• _REQUIRED ACTION_: Only the lines containing "output" belong in the answer; find them in the material below.

▬▬▬▬▬▬▬▬▬▬

-- ==== Sys2Proof/Machine/State.lean ====
section
/-!
DEFINITION. The state of the machine as plain data (10_state.md rules R20 to R36), the ways a step can
stop, and the state after construction (70_reset_and_hazards.md rule R250).
-/

namespace Sys2Proof.Machine

/-- The display buffer: 32 rows of 64 pixels, `true` = ON (R31). Row `r`, column `c` is `d[r][c]`. -/
abbrev Display := Vector (Vector Bool 64) 32

/-- The errors of 60_exceptions.md rule R220, each with the information it records. -/
inductive Error where
  /-- Code 1: the word matches no pattern (R226). -/
  | unsupported (op : Word)
  /-- Code 2: `2NNN` with 16 live entries (R221). -/
  | stackOverflow
  /-- Code 3: `00EE` with an empty stack (R222). -/
  | stackUnderflow
  /-- Code 4: an access of `count` bytes at `a` reaches past 0xFFF (R229). -/
  | memOutOfBounds (a : Word) (count : Nat)
  /-- Code 5: `0NNN` was executed (R227). -/
  | sysNotExecutable (nnn : Addr)
  /-- Code 6: `FX29` with `V[x] = d > 15` under `GLYPH_POLICY = fault` (R228). -/
  | glyphOutOfRange (d : Byte)
  /-- Code 7: the ROM load port was given `len > 3584` bytes (R230). -/
  | romTooLarge (len : Nat)
deriving DecidableEq, Repr

/-- The execution status (R35). -/
inductive Run where
  /-- Cycles execute. -/
  | running
  /-- The error `e` stopped the program; final. -/
  | halted (e : Error)
  /-- The fetch address ran off the end of memory; final and not an error. -/
  | terminated
deriving DecidableEq, Repr

/-- The machine state: "a single explicitly-owned aggregate" (10_state.md). -/
structure State where
  /-- Memory (R30, R50), in the canonical form `Memory.wf`. -/
  mem : List Host.Cell
  /-- `V0` to `VF` (R20); register 15 is also the flag (R22). -/
  v : Vector Byte 16
  /-- The index register `I` (R24). -/
  i : Word
  /-- The program counter `PC` (R25). -/
  pc : Word
  /-- The 16 entries of the return stack (R26). -/
  stack : Vector Word 16
  /-- The stack pointer `SP`, the number of live entries, legal values 0 to 16 (R27). -/
  sp : Byte
  /-- The delay timer `DT` (R28). -/
  dt : Byte
  /-- The sound timer `ST` (R29). -/
  st : Byte
  /-- The display buffer (R31). -/
  display : Display
  /-- `key_down[k]` for the 16 keys (R32). -/
  keyDown : Vector Bool 16
  /-- `observed_key` (R33). -/
  observedKey : Option Key
  /-- `wait`: the register an `FX0A` awaits a key for (R34). -/
  wait : Option Reg
  /-- `run` (R35). -/
  run : Run
  /-- The output `last_error` (R36, R225). -/
  lastError : Option Error
  /-- The output `sound_expired` (R36, R181). -/
  soundExpired : Bool
  /-- The parameters of 00_scope.md rule R6; no step changes them. -/
  params : Params
  /-- The MODEL's own: how many random bytes `CXKK` has drawn (log entry 3). -/
  draws : Nat
  /-- The MODEL's own: whether a cycle has begun, so that a later ROM load is refused (R252, log
  entry 4). -/
  cycled : Bool
deriving DecidableEq, Repr

/-- Why a step, or a port, stops. -/
inductive Fault where
  /-- Raised by `step`, and by the host tick, in `run = Halted(e)`: the core has no step there (R35,
  R100). Safe: the hardware has none either. -/
  | halted (e : Error)
  /-- Raised by `step`, and by the host tick, in `run = Terminated` (R35, R102). Safe: the hardware has
  no step there either. -/
  | terminated
  /-- Raised by the ROM load port: `RomTooLarge(len)`, code 7 (R230). Safe: the load fails in the
  hardware too, and memory is not changed. -/
  | romTooLarge (len : Nat)
  /-- Raised by `CALL` and `RET` in a state with `SP > 16`, which no rule ever leaves (R27). Safe: the
  model stops where the spec gives no stack entry. -/
  | stackPointerIllegal
deriving DecidableEq, Repr

/-- What the model has no meaning for. -/
inductive Refusal where
  /-- Raised by an arm of `exec` that has no meaning yet. Safe. No arm does. -/
  | notModelled (mnemonic : String)
  /-- Raised by the ROM load port after the first cycle has begun: not modelled, the model refuses it
  (R252, decision D20). Safe. -/
  | romLoadAfterFirstCycle
  /-- Raised by the host tick under `TIMER_TICK_IN_CYCLE = true`, where the model has no separate tick
  event (R107). Safe. -/
  | hostTickWithTickInCycle
deriving DecidableEq, Repr

/-- Construction (R250) under every value of the parameters: memory zeroed and the fontset installed,
`PC` at the program start, display cleared, timers zero, and the rest as R38 says. The registers that
R38 marks with decision D19 as depending on `RESET_REG_POLICY` are `draw`'s under `unspecified`. -/
def State.construct (p : Params) (policy : ResetRegPolicy) (font : Fontset) (draw : ResetDraws) :
    State where
  mem := Memory.store [] 0 font.toList
  v := match policy with
    | .zero => resetV
    | .unspecified => draw.v
  i := match policy with
    | .zero => resetI
    | .unspecified => draw.i
  pc := resetPc
  stack := match policy with
    | .zero => resetStack
    | .unspecified => draw.stack
  sp := 0
  dt := 0
  st := 0
  display := Vector.replicate 32 (Vector.replicate 64 false)
  keyDown := Vector.replicate 16 false
  observedKey := none
  wait := none
  run := .running
  lastError := none
  soundExpired := false
  params := p
  draws := 0
  cycled := false

/-- The machine right after construction under the decided parameters (R38, R250, R251), before any
ROM is loaded. The decided fontset is what unlisted memory reads as, so memory lists nothing. -/
def State.reset : State where
  mem := []
  v := resetV
  i := resetI
  pc := resetPc
  stack := resetStack
  sp := 0
  dt := 0
  st := 0
  display := Vector.replicate 32 (Vector.replicate 64 false)
  keyDown := Vector.replicate 16 false
  observedKey := none
  wait := none
  run := .running
  lastError := none
  soundExpired := false
  params := decidedParams
  draws := 0
  cycled := false

end Sys2Proof.Machine
end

▬▬▬▬▬▬▬▬▬▬

• _THE COMPLETED TASK_:
  /-- The output `last_error` (R36, R225). -/
  /-- The output `sound_expired` (R36, R181). -/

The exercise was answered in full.